-- ==== Sys2Proof/Machine/Convoys.lean ====
section
/-!
DEFINITION. Convoys: how they start (R272, R275), end (R102, R276) and are swapped (R285 to R287), and the events
CONVOY_EXPAND, CONSIST_EXIT_REPORT, ENGINE_JOIN, PARTITION_FLIP, CONTEXT_SWAP and CONVOY_RESUME.
-/

namespace Sys2Proof.Machine

open Sys2Proof

/-! ## Starting (R272, R275) -/

/-- What a starting convoy has: its header, session, launch slot or stream, rank, index, FRAME, LNCH and level, whether it
is a band program's, and what its start happens after. -/
structure Start where
  hdr : Header
  sess : Nat
  slot : Nat
  rank : Nat
  cvid : Nat
  frame : DWord
  lnch : BitVec 32
  level : Nat
  line : Bool
  clk : Clock

/-- CID of a consist at a place (R107, R304). -/
def cidOf (key ci level : Nat) : BitVec 32 :=
  if isLine key then
    BitVec.ofNat 32 (2 ^ 18 + level * 2 ^ 16 + (dieOf key * 64 + coreOf key % 8) * 2 ^ 8 + quadOf key * 2 ^ 6 + ci)
  else BitVec.ofNat 32 (level * 2 ^ 16 + coreOf key * 2 ^ 8 + quadOf key * 2 ^ 6 + key % 64)

/-- The level of a launch's consists (R272). -/
def launchLevel (maintenance sup : Bool) : Nat := if maintenance then 3 else if sup then 1 else 0

/-- CSW of a starting consist (R272). -/
def startCsw (h : BitVec 1024) : BitVec 32 :=
  let rake := fun (n : Nat) => if n = 0 then 5 else n
  BitVec.ofNat 32 (rake (hdrField h 566 564) * 2 ^ 29 + rake (hdrField h 569 567) * 2 ^ 26 + hdrField h 563 559 * 2 ^ 11
    + hdrField h 558 558 * 2 ^ 10 + hdrField h 557 555 * 2 ^ 7 + hdrField h 554 554 * 2 ^ 6 + hdrField h 553 553 * 2 ^ 5
    + hdrField h 552 551)

/-- A starting consist (R272), with its registers in the lower tier or not (R96). -/
def startConsist (x : Start) (uid conv key ci title : Nat) (low : Bool) : Consist :=
  let h := x.hdr.bits
  let lmask : Lanes := h.extractLsb' 320 32
  let args := (List.range x.hdr.args.length).zip x.hdr.args
  { uid := uid, convoy := conv, ci := ci, status := .running, parked := false, sess := x.sess, title := title,
    code := hdrField h 59 0, csize := hdrField h 95 64,
    handler := if h.getLsbD 522 then some (h.extractLsb' 160 32) else none,
    privWords := hdrField h 415 384, pbase := hdrField h 315 256, perConvoy := hdrConsists h,
    nv := hdrField h 504 498, na := hdrField h 511 505, csw := startCsw h, fmask := 0, stklim := h.extractLsb' 416 32,
    trapc := 0, trapv := 0, trappc := 0, cvid := BitVec.ofNat 32 x.cvid, lnch := x.lnch, lmask := lmask,
    htbl := (h.extractLsb' 192 60).setWidth 64, cid := cidOf key ci x.level, hmask := h.extractLsb' 352 32,
    vregs := [], aregs := [],
    sregs := tset (args.foldl (fun t e => tset t e.1 e.2) []) 31 x.frame,
    a := StreamSt.start (h.extractLsb' 96 32) lmask, c := StreamSt.start (h.extractLsb' 128 32) lmask,
    lq := [], xqAC := [], xqCA := [], sq := [], tokens := 0, tokenRels := [], tokenAt := [], freightRels := [], texRels := [],
    inflight := [], async := [], saved := none, cancelled := false,
    matrix := { (default : MatrixSeq) with ntiles := hdrTiles h, nslots := hdrSlots h },
    lowTier := low, bandOp := 0 }

/-- Bytes of v registers, and of a and s registers, of a consist with these counts (R10, R95). -/
def tierBytes (nv na : Nat) : Nat × Nat := (128 * nv, 256 * na + 256)

/-- Has the top tier of a core no room for the registers of one more consist (R10, R96)? -/
def State.topTierFull (s : State) (core nv na : Nat) : Bool :=
  let there := s.consists.filterMap (fun e => e.2.bind (fun c =>
    if e.1 < parkedBase ∧ coreOf e.1 = core ∧ c.lowTier = false then some (tierBytes c.nv c.na) else none))
  let need := tierBytes nv na
  decide (524288 < (there.map (fun e => e.1)).sum + need.1) || decide (131072 < (there.map (fun e => e.2)).sum + need.2)

/-- A convoy starts in the places given (R272, R275): its slots are bound, its scratchpad reads 0 (DESIGN CHOICE, assumption
log 44), and its consists start after `x.clk` (R63). A consist that finds the top tier of a SIMT core full starts in the lower
one (R96, R303). -/
def State.startConvoy (s : State) (x : Start) (core conv : Nat) (keys : List Nat) (train member : Nat)
    (trainKeys : List Nat) : State :=
  let h := x.hdr.bits
  let title := (s.session x.sess).title
  let v : Convoy :=
    { (default : Convoy) with
      core := core, sess := x.sess, slot := x.slot, line := x.line, cvid := BitVec.ofNat 32 x.cvid, rank := x.rank,
      size := keys.length, members := keys, train := train, member := member, trainKeys := trainKeys,
      spSize := hdrPad h, spCheck := h.getLsbD 468, bars := x.hdr.binds.getD [], bcnt := hdrBcnt h, stashKib := hdrStash h,
      tiles := hdrTiles h, slots := hdrSlots h }
  let s := s.setConvoy conv v
  ((List.range keys.length).zip keys).foldl (fun s e =>
    let uid := s.nextUid
    let s := { s with nextUid := s.nextUid + 1 }
    let low := !x.line && s.topTierFull core (hdrField h 504 498) (hdrField h 511 505)
    let s := s.setConsist e.2 (startConsist x uid conv e.2 e.1 title low)
    (s.learnAll uid .a (List.range 32) x.clk).learnAll uid .c (List.range 32) x.clk) s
== == ==
Task description
Look over the data above and show each line that contains "lmask".

Written response
  let lmask : Lanes := h.extractLsb' 320 32
    trapc := 0, trapv := 0, trappc := 0, cvid := BitVec.ofNat 32 x.cvid, lnch := x.lnch, lmask := lmask,
    a := StreamSt.start (h.extractLsb' 96 32) lmask, c := StreamSt.start (h.extractLsb' 128 32) lmask,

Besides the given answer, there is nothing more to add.